AVC: As you’re writing, do you tend to have a pretty solid idea of what things or characters look like?

JL: [Laughs.] Well, now I’ll contradict myself bizarrely. This is a really weird area for me, because I never know, and very rarely say, as much as people want me to about how, for instance, characters look. I kept forgetting what Lucinda’s hair color was. And this sounds really sketchy, like I really haven’t done my job in some way. But for me, there’s nothing there but what’s on the page, and despite the visual-arts background, I don’t think I’m actually that oriented to visual description in my work. And The Fortress Of Solitude might be an exception in this, but for me, when I was a reader only, I was a very fast, voracious one. I would skeletonize the books that I read, and the things I skipped are the things I now skip as a writer. I wasn’t really very patient with long evocations of clouds and trees and buildings and landscape, nor did I pause over elaborate descriptions of the facial characteristics or clothing styles of the characters. I always wanted to know what they were doing and saying. And also what the mysterious big idea of the book was, what the metaphors were. So I would rush to those things, and I would be very cursory as I read the descriptive stuff. So now I don’t have, in some ways, the tools or instincts of a visually descriptive writer. I sometimes surprise and please myself with a visual description, but I still think that if you analyzed the books and did some sort of ratio measurement of how much language I devote to dialogue, I think I’m very, very parsimonious about description.

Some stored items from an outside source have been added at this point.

theorem tileInStop_keepsThreads {s : State} {f : Start} {t : Token} {x : TileIn} (hs : State.ThreadsOk s)
    (hx : x.All State.ThreadsOk) : State.ThreadsOk (tileInStop s f t x) := by
  have hr : (tokRead s t f.act.id).ThreadsOk := (tokRead_touches ..).threads (by decide) hs
  unfold tileInStop
  extract_lets room read
  split
  · exact hs
  · exact hs
  · exact hx
  · split
    · exact poisonStart_keepsThreads (hs := hr) ..
    · exact hs
  · split
    · exact failStart_keepsThreads (hs := hr) ..
    · exact hs
  · split
    · exact badStart_keepsThreads (hs := hr) ..
    · exact hs

theorem execChw_keepsThreads (e n s) (hs : State.ThreadsOk s) : onNext State.ThreadsOk (execChw e n s) := by
  unfold execChw
  change State.ThreadsOk _
  split
  · split
    · split
      · exact (endXUnit_touches ..).threads (by decide) hs
      · exact hs
    · exact hs
  · split
    · exact hs
    · extract_lets +onlyGivenNames t
      split
      · exact hs
      · split
        · exact poisonStart_keepsThreads (hs := hs) ..
        · split
          · split
            · exact failStart_keepsThreads (hs := hs) ..
            · extract_lets +onlyGivenNames c
              split
              · exact failStart_keepsThreads (hs := hs) ..
              · split
                · exact failStart_keepsThreads (hs := hs) ..
                · exact (writeRecord_touches ..).threads (by decide) hs
          · refine tileInStop_keepsThreads hs ?_
            split
            · exact TileIn.All.imp (fun _ k => k.threads (by decide) hs) (readTileTok_touches ..)
            · split
              · trivial
              · trivial

theorem execHload_keepsThreads (e n s) (hs : State.ThreadsOk s) : onNext State.ThreadsOk (execHload e n s) := by
  unfold execHload
  change State.ThreadsOk _
  split
  · exact hs
  · split
    · exact poisonStart_keepsThreads (hs := hs) ..
    · split
      · exact badStart_keepsThreads (hs := hs) ..
      · extract_lets +onlyGivenNames c
        split
        · extract_lets +onlyGivenNames t
          split
          · exact hs
          · split
            · exact failStart_keepsThreads (hs := hs) ..
            · split
              · exact failStart_keepsThreads (hs := hs) ..
              · split
                · next x6 st s' h8 =>
                    split
                    · next x7 i1 s1 h9 =>
                        extract_lets +onlyGivenNames rg reqs s2
                        have hs2 : s2.ThreadsOk := State.ThreadsOk.same (s := s1) ((Touches.of_snd h9
                          (fresh_touches ..)).threads (by decide) ((Touches.of_snd h8 (newStamp_touches ..)).threads
                          (by decide) hs)) rfl
                        clear_value s2
                        split
                        · exact hs
                        · exact (issueAll_touches ..).threads (by decide) ((beginXfer_touches ..).threads
                            (by decide) hs2)
        · exact failStart_keepsThreads (hs := hs) ..

theorem execDbgsetStopEntry_keepsThreads (pkg fn s) (hs : State.ThreadsOk s) : onNext State.ThreadsOk
    (execDbgsetStopEntry pkg fn s) := by
  unfold execDbgsetStopEntry
  change State.ThreadsOk _
  refine runDbg_keepsThreads hs fun c => ?_
  extract_lets +onlyGivenNames k s1
  have hs1 : s1.ThreadsOk := (bufReads_touches ..).threads (by decide) hs
  clear_value s1
  extract_lets +onlyGivenNames old
  split
  · exact cmdFail_keepsThreads (hs := hs) ..
  · split
    · exact cmdFail_keepsThreads (hs := hs1) ..
    · extract_lets +onlyGivenNames v
      split
      · exact cmdFail_keepsThreads (hs := hs1) ..
      · split
        · exact cmdFail_keepsThreads (hs := hs1) ..
        · exact cmdDone_keepsThreads (hs := ((setStop_touches ..).threads (by decide) hs1)) ..

theorem execSink_keepsThreads (e n s) (hs : State.ThreadsOk s) : onNext State.ThreadsOk (execSink e n s) := by
  unfold execSink
  change State.ThreadsOk _
  split
  · exact (fireOut_touches ..).threads (by decide) hs
  · exact hs

theorem execXori_keepsThreads (rd rs1 imm s) (hs : State.ThreadsOk s) : onNext State.ThreadsOk
    (execXori rd rs1 imm s) := by
  unfold execXori
  exact finish_keepsThreads (hs := hs) ..

theorem execAmocas_keepsThreads (rd rs1 rs2 ord s) (hs : State.ThreadsOk s) : onNext State.ThreadsOk
    (execAmocas rd rs1 rs2 ord s) := by
  unfold execAmocas
  exact issueAmo_keepsThreads (hs := hs) ..

theorem dispatchSent_keepsThreads (s r u) (hs : State.ThreadsOk s) : State.ThreadsOk (dispatchSent s r u) := by
  unfold dispatchSent
  extract_lets +onlyGivenNames n16 imgs s1
  have hs1 : s1.ThreadsOk := by
    unfold s1
    exact hs.same rfl
  clear_value s1
  extract_lets +onlyGivenNames s2
  have hs2 : s2.ThreadsOk := by
    unfold s2
    refine .foldl (fun u1 a hu => ?_) _ _ ?_
    · exact (beginImage_touches ..).threads (by decide) hu
    · exact hs1
  clear_value s2
  split
  · split
    · exact (opFault_touches ..).threads (by decide) (freeDests_keepsThreads (hs := ((dropXUnit_touches ..).threads
        (by decide) hs)) ..)
    · exact hs
  · exact (modXUnit_touches ..).threads (by decide) hs2

theorem execRgroup_keepsThreads (pkg fn s) (hs : State.ThreadsOk s) : onNext State.ThreadsOk (execRgroup pkg fn s) := by
  unfold execRgroup
  change State.ThreadsOk _
  refine runOp_keepsThreads hs fun c => ?_
  extract_lets +onlyGivenNames rank n s1
  have hs1 : s1.ThreadsOk := (bufReads_touches ..).threads (by decide) hs
  clear_value s1
  split
  · exact cmdFail_keepsThreads (hs := hs) ..
  · split
    · exact cmdFail_keepsThreads (hs := hs1) ..
    · exact cmdDone_keepsThreads (hs := ((modGroup_touches ..).threads (by decide) hs1)) ..

theorem execTwsetExpiry_keepsThreads (pkg die n s) (hs : State.ThreadsOk s) : onNext State.ThreadsOk
    (execTwsetExpiry pkg die n s) := by
  unfold execTwsetExpiry
  change State.ThreadsOk _
  extract_lets +onlyGivenNames s0
  have hs0 : s0.ThreadsOk := hs
  clear_value s0
  split
  · exact hs
  · split
    · exact setEvent_keepsThreads (hs := ((dropEnt_touches ..).threads (by decide) hs)) ..
    · split
      · next x2 i s1 h2 =>
          split
          · next x3 v h3 =>
              split
              · exact hs0
              · have k := Touches.carry h3 (inject_touches ..)
                exact Touches.threads k (by decide) ((Touches.of_snd h2 (fresh_touches ..)).threads (by decide)
                  ((touchTwset_touches ..).threads (by decide) ((dropEnt_touches ..).threads (by decide) hs)))
          · exact (raise_touches ..).threads (by decide) ((Touches.of_snd h2 (fresh_touches ..)).threads (by decide)
              ((touchTwset_touches ..).threads (by decide) ((dropEnt_touches ..).threads (by decide) hs)))
    · exact hs
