-- ==== Sys2Proof/Laws/PerInstr.lean ====
section
/-! SUPPORT. A law of every instruction as syntax: its command word lies in its row of the opcode map
(30_encoding.md R53). -/

namespace Sys2Proof.Laws

/-- The command word of a well-formed instruction is covered by its row's match and mask. -/
def CmdInRow.Statement (i : Instr) : Prop := i.wellFormed = true → i.row.covers (encodeCmd i) = true

theorem CmdInRow.translate (hour : BitVec 5) (minute : BitVec 6) :
    CmdInRow.Statement (.translate hour minute) := by
  intro _
  have key : ∀ h : BitVec 5, ∀ m : BitVec 6,
      (h.setWidth 16 <<< 6 ||| m.setWidth 16) &&& 0xF800#16 = 0x0000#16 := by decide +kernel
  exact decide_eq_true (key hour minute)

theorem CmdInRow.edgeF (ch : Channel) (ts : Nat) : CmdInRow.Statement (.edgeF ch ts) := by
  intro _
  have key : (0x2000#16 ||| ch.bit) &&& 0xEFFF#16 = 0x2000#16 := by cases ch <;> decide
  exact decide_eq_true key

theorem CmdInRow.edgeR (ch : Channel) (ts : Nat) : CmdInRow.Statement (.edgeR ch ts) := by
  intro _
  have key : (0x2800#16 ||| ch.bit) &&& 0xEFFF#16 = 0x2800#16 := by cases ch <;> decide
  exact decide_eq_true key

theorem CmdInRow.consume : CmdInRow.Statement .consume := fun _ => rfl

theorem CmdInRow.status : CmdInRow.Statement .status := fun _ => rfl

end Sys2Proof.Laws
end

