/-- R57: the text of a well-formed operation assembles to it. -/
theorem assembleLine_instrText (hex : Bool) {tail : String} (done : LineEnd tail.toList) {i : Instr}
    (wf : i.wellFormed = true) : assembleLine (instrText hex i ++ tail) = some [i] := by
  cases i with
  | translate hour minute =>
    simp only [Instr.wellFormed, Bool.and_eq_true, decide_eq_true_iff] at wf
    have words := assembleLine_two (op := "TRANSLATE".toList) (line := instrText hex (.translate hour minute))
      (plainWord_mnemonic (by simp)) (plainWord_numberText hex hour.toNat) (plainWord_numberText hex minute.toNat)
      done (by simp [instrText])
    rw [words]
    simp [assembleWords, translateLine, numberWord_numberText, wf]
  | edgeF ch ts =>
    have words := assembleLine_two (op := "EDGE.F".toList) (line := instrText hex (.edgeF ch ts))
      (plainWord_mnemonic (by simp)) (plainWord_channelText ch) (plainWord_numberText hex ts) done
      (by simp [instrText])
    rw [words]
    simp [assembleWords, edgeLine, channelWord_channelText, numberWord_numberText, Edge.instr]
  | edgeR ch ts =>
    have words := assembleLine_two (op := "EDGE.R".toList) (line := instrText hex (.edgeR ch ts))
      (plainWord_mnemonic (by simp)) (plainWord_channelText ch) (plainWord_numberText hex ts) done
      (by simp [instrText])
    rw [words]
    simp [assembleWords, edgeLine, channelWord_channelText, numberWord_numberText, Edge.instr]
  | consume =>
    have words := assembleLine_plain (op := "CONSUME".toList) (line := instrText hex .consume)
      (plainWord_mnemonic (by simp)) done rfl
    rw [words]
    rfl
  | status =>
    have words := assembleLine_plain (op := "STATUS".toList) (line := instrText hex .status)
      (plainWord_mnemonic (by simp)) done rfl
    rw [words]
    rfl

/-- R58: the text of a press assembles to its two edges. -/
theorem assembleLine_pressText (hex : Bool) {tail : String} (done : LineEnd tail.toList) (ch : Channel)
    (t0 t1 : Nat) :
    assembleLine (pressText hex ch t0 t1 ++ tail) = some [.edgeF ch t0, .edgeR ch t1] := by
  have words := assembleLine_three (op := "PRESS".toList) (line := pressText hex ch t0 t1)
    (plainWord_mnemonic (by simp)) (plainWord_channelText ch) (plainWord_numberText hex t0)
    (plainWord_numberText hex t1) done (by simp [pressText])
  rw [words]
  simp [assembleWords, pressLine, channelWord_channelText, numberWord_numberText, press]

/-! ### What a line can yield -/

theorem translateLine_wellFormed {h m : List Char} {is : List Instr} (assembled : translateLine h m = some is) :
    ∀ i ∈ is, i.wellFormed = true := by
  unfold translateLine at assembled
  split at assembled
  · split_ifs at assembled with legal
    cases assembled
    obtain ⟨hour, minute⟩ := legal
    simp [Instr.wellFormed]
    omega
  · cases assembled

theorem edgeLine_wellFormed {e : Edge} {b t : List Char} {is : List Instr} (assembled : edgeLine e b t = some is) :
    ∀ i ∈ is, i.wellFormed = true := by
  unfold edgeLine at assembled
  split at assembled
  · cases assembled
    simp [edge_instr_wellFormed]
  · cases assembled

theorem pressLine_wellFormed {b t0 t1 : List Char} {is : List Instr} (assembled : pressLine b t0 t1 = some is) :
    ∀ i ∈ is, i.wellFormed = true := by
  unfold pressLine at assembled
  split at assembled
  · cases assembled
    simp [press, Instr.wellFormed]
  · cases assembled

/-- R57: only operations that have a command word. -/
theorem assembleWords_wellFormed {ws : List (List Char)} {is : List Instr} (assembled : assembleWords ws = some is) :
    ∀ i ∈ is, i.wellFormed = true := by
  unfold assembleWords at assembled
  split at assembled
  · cases assembled; simp
  · split_ifs at assembled <;> (cases assembled; simp [Instr.wellFormed])
  · split_ifs at assembled
    · exact translateLine_wellFormed assembled
    · exact edgeLine_wellFormed assembled
    · exact edgeLine_wellFormed assembled
  · split_ifs at assembled
    exact pressLine_wellFormed assembled
  · cases assembled

/-- Settles O7: what the lines yield, and the texts read back word by word. -/
theorem assembledOperationsAreWellFormed : Obligations.AssembledOperationsAreWellFormed := by
  refine ⟨fun line is assembled => assembleWords_wellFormed assembled, fun hex tail ends => ?_⟩
  have done : LineEnd tail.toList := by
    obtain rfl | ⟨note, rfl⟩ := ends
    · exact .inl rfl
    · exact .inr ⟨note.toList, by simp⟩
  exact ⟨fun i wf => assembleLine_instrText hex done wf, fun ch t0 t1 => assembleLine_pressText hex done ch t0 t1⟩

end Sys2Proof.Machine
end
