-- ==== Sys2Proof/Decode.lean ====
section
/-!
DEFINITION. The instruction_decoder (30_encoding.md R72 to R74, R78) and the encoder, both over one table of opcode
numbers. The words are decimal; a word's fields are its quotient and remainder by `OPC_DIVISOR`.
-/

namespace Sys2Proof

/-- `OPCODE_TABLE` (R73, R8): the number of each operation code, as named configuration (R5). DESIGN CHOICE of the spec
(D9), unsafe: log entry 3. -/
def opcodeNumber : Opcode → Int
  | .read => 11
  | .write => 12
  | .store => 21
  | .load => 22
  | .add => 31
  | .subtract => 32
  | .multiply => 33
  | .divide => 34
  | .branch => 41
  | .branchZero => 42
  | .branchNeg => 43
  | .halt => 44

/-- The operation code of a number, if it is one of the twelve (R105). -/
def opcodeOf (n : Int) : Option Opcode := Opcode.all.find? fun op => opcodeNumber op == n

/-- The thirteen outcomes of R105: one of the twelve instructions, or the invalid opcode, by name. -/
inductive Decoded where
  /-- The word is one of the twelve instructions. -/
  | instr (i : Instr)
  /-- The word's operation code is none of the twelve (R74). -/
  | invalidOpcode
deriving DecidableEq, Repr

/-- Decode (R72 to R74), total on every integer. -/
def decode (w : Int) : Decoded :=
  match opcodeOf (opcField w) with
  | some op => .instr (op.withOperand (opdField w))
  | none => .invalidOpcode

/-- The Word of an instruction (R78): `100 * op + a`. -/
def encode (i : Instr) : Int := Config.opcDivisor * opcodeNumber i.opcode + i.operand

/-- What the decoder reads from a word whose binary digits are `w`. A slot holds one indivisible integer (R51), so the
whole number `w` is the word, however many bits it was written with. DESIGN CHOICE: log entry 18. -/
def decodeTableWord (_nbits w : Nat) : Option Instr :=
  match decode (Int.ofNat w) with
  | .instr i => some i
  | .invalidOpcode => none

end Sys2Proof
end

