-- ==== Sys2Proof/Machine/State.lean ====
section
/-!
DEFINITION. Everything the spec gives the machine to hold (10_state.md R20, R32, R37, R38), the state at construction
(R41), and the reasons a step can have for giving no next state.
-/

namespace Sys2Proof.Machine

/-- The engine's run state (R30). -/
inductive RunState where
  | running
  | halted
  | abended (k : AbendKind)
deriving DecidableEq, Repr

/-- Where the instance stands in its lifecycle (70_reset_and_hazards.md R232). The spec's `state` exists once the run has
started (R41: "not started" before that). -/
inductive Phase where
  /-- Constructed; the loader is filling memory. -/
  | loading
  /-- `LoadOK` was returned; execution has not started. -/
  | loaded
  /-- `LoadFail` was returned; there is no run (R235). -/
  | loadFailed (r : LoadFailure)
  /-- The run has started; `st` is the spec's `state`. -/
  | run (st : RunState)
deriving DecidableEq, Repr

/-- The machine's state. -/
structure State where
  /-- `M[0..99]` (R21). -/
  mem : Memory
  /-- `acc`, the accumulator (R24). -/
  acc : Int
  /-- `ic`, the instruction counter (R25). -/
  ic : Int
  /-- `ir`, the instruction register (R26). -/
  ir : Int
  /-- `opc`, the operation code decoded from `ir` (R27). -/
  opc : Int
  /-- `opd`, the operand decoded from `ir` (R28). -/
  opd : Int
  /-- The lifecycle phase, with `state` (R30) inside it. -/
  phase : Phase
  /-- The loader's `count` (R234); after the load, the count that `LoadOK` returned. -/
  loadCount : Nat
  /-- The values the host has supplied on IN so far, in order (R37). -/
  stream : List Int
  /-- The host has ended the stream: behind `stream` comes `EOS` (R37). -/
  streamEnded : Bool
  /-- The position in the input stream (R32): how many values have been taken. -/
  inPos : Nat
  /-- The events emitted on OUT so far, oldest first (R38). -/
  out : List Event
deriving DecidableEq, Repr

/-- Why a step gives no next state although no instruction was refused. -/
inductive Fault where
  /-- `ModelFault(BadAddress)` (20_memory.md R55): an access outside the memory. Raised by the memory_access_controller;
  no program reaches it (D13). Safe. -/
  | badAddress
  /-- READ met the end of the input stream: the engine is stuck and has no step (41_io.md R123, D4). Raised by READ.
  Safe. -/
  | inputExhausted
  /-- The run is over, HALTED or ABENDED: the engine has no step (40_engine_cycle.md R100). Raised by the step. Safe. -/
  | runOver
  /-- The load failed, so there is no run (R235). Raised by the step. Safe. -/
  | noRun
deriving DecidableEq, Repr

/-- Why a step is refused. -/
inductive Refusal where
  /-- The instruction has no meaning in the model. No instruction answers so. Safe. -/
  | notModelled (mnemonic : String)
deriving DecidableEq, Repr

/-- The machine as constructed (R41, R230): the load has yet to run, and the host has supplied no input yet. The values
of `acc`, `ir`, `opc` and `opd` are the spec's decision D3 (log entry 2); the stream's are the model's (log entry 5). -/
def State.reset : State where
  mem := []
  acc := Config.accReset
  ic := Config.icReset
  ir := Config.irReset
  opc := Config.opcReset
  opd := Config.opdReset
  phase := .loading
  loadCount := 0
  stream := []
  streamEnded := false
  inPos := 0
  out := []

end Sys2Proof.Machine
end

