-- ==== Sys2Proof/Machine/Step.lean ====
section
/-!
DEFINITION. One step of the machine: of the loader, the start of execution, or of the engine (40_engine_cycle.md R100,
70_reset_and_hazards.md R232).
-/

namespace Sys2Proof.Machine

/-- One step. The engine steps only in `RUNNING` (R100); a failed load has no run (R235). Where
there is no step the answer is a fault: DESIGN CHOICE, safe: log entry 22. -/
def step (s : State) : Host.Outcome State Fault Refusal :=
  match s.phase with
  | .loading => loadStep s
  | .loaded => .next s.start
  | .loadFailed _ => .fault .noRun
  | .run .running => engineStep s
  | .run .halted => .fault .runOver
  | .run (.abended _) => .fault .runOver

/-- The word `w` stored where the next step fetches, and the engine `RUNNING`. A word is one indivisible integer, so its
number of binary digits plays no part (log entry 18). -/
def State.withFetchWord (s : State) (_nbits w : Nat) : State := s.placeWord (Int.ofNat w)

end Sys2Proof.Machine
end

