-- ==== Sys2Proof/Laws/Params.lean ====
section
/-!
SUPPORT. The values of the parameters of 00_scope.md R6, and that `tdiv` and `trem` are the functions R11 defines.
-/

namespace Sys2Proof

theorem Config.wordMin_val : Config.wordMin = -9999 := rfl
theorem Config.wordMax_val : Config.wordMax = 9999 := rfl
theorem Config.memWords_val : Config.memWords = 100 := rfl
theorem Config.fillWord_val : Config.fillWord = 7777 := rfl
theorem Config.loadTerminator_val : Config.loadTerminator = -99999 := rfl
theorem Config.loadCapacity_val : Config.loadCapacity = 100 := rfl
theorem Config.opcDivisor_val : Config.opcDivisor = 100 := rfl
theorem Config.entryIc_val : Config.entryIc = 0 := rfl

/-- R11's formula for `tdiv`. -/
theorem tdiv_eq_sign_mul (a b : Int) : tdiv a b = a.sign * b.sign * ((a.natAbs / b.natAbs : Nat) : Int) := by
  have pos (n : Nat) : |(n : Int) + 1| = n + 1 := abs_of_nonneg (by omega)
  rcases a with m | m <;> rcases b with n | n
  · rcases m with _ | m <;> rcases n with _ | n <;> simp [tdiv, Int.tdiv, pos]
  · rcases m with _ | m <;> simp [tdiv, Int.tdiv, pos]
  · rcases n with _ | n <;> simp [tdiv, Int.tdiv, pos]
  · simp [tdiv, Int.tdiv]

/-- R11's formula for `trem`. -/
theorem trem_eq_sub (a b : Int) : trem a b = a - b * tdiv a b := by
  have := Int.tmod_add_mul_tdiv a b
  simp only [trem, tdiv]; omega

/-- On words that are not negative the fields are the digit pairs (R10). -/
theorem fields_of_nonneg {w : Int} (h : 0 ≤ w) : opcField w = w / 100 ∧ opdField w = w % 100 := by
  simp only [opcField, opdField, tdiv, trem, Config.opcDivisor_val]
  exact ⟨Int.tdiv_eq_ediv_of_nonneg h, Int.tmod_eq_emod_of_nonneg h⟩

/-- On negative words both fields are zero or negative (R72, R76). -/
theorem fields_of_neg {w : Int} (h : w < 0) :
    opcField w = -(-w / 100) ∧ opdField w = -(-w % 100) := by
  obtain ⟨h1, h2⟩ := fields_of_nonneg (w := -w) (by omega)
  simp only [opcField, opdField, tdiv, trem, Config.opcDivisor_val, Int.neg_tdiv, Int.neg_tmod] at *
  omega

theorem inWordRange_iff {v : Int} : inWordRange v = true ↔ -9999 ≤ v ∧ v ≤ 9999 := by
  rw [inWordRange, Bool.and_eq_true, decide_eq_true_eq, decide_eq_true_eq]; rfl

/-- The quotient of a Word is no larger than the Word (43_arithmetic.md R146). -/
theorem tdiv_inWordRange {a : Int} (d : Int) (h : inWordRange a) : inWordRange (tdiv a d) := by
  have h1 : (tdiv a d).natAbs ≤ a.natAbs := by
    simp only [tdiv, Int.natAbs_tdiv]; exact Nat.div_le_self _ _
  rw [inWordRange_iff] at *
  omega

end Sys2Proof
end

I really devote a lot of my wordage, just to look at it in kind of a zero-sum way, to other stuff. But I’ve often been told that I’m a visual writer. It’s interesting to me, because what I think they mean is, well, one really obvious thing is that I go around talking about being an art student all the time, so they say, “Well, he was an art student. He must be a very visual writer.” The other thing is that, I think, sometimes visualization in writing works by a kind of homeopathic process. The less you offer, the more readers are forced to bring the world to life with their own visual imaginings. I personally hate an illustration of a character on a jacket of a book. I never want to have someone show me what the character really looks like—or what some artist has decided the character really looks like—because it always looks wrong to me. I realize that I prefer to kind of meet the text halfway and offer a lot of visual collaborations from my own imaginative response to the sentences. And so I think that I invite the reader to do the same thing. And I suspect that if people, when they say that I’m a visual writer—if they mean anything other than just that I go around talking about having been a painter—what they mean is, in fact, weirdly the opposite, that I deny description and force them to do a lot of visualization, so they have a visual experience as they’re going. That I create situations that demand visualization.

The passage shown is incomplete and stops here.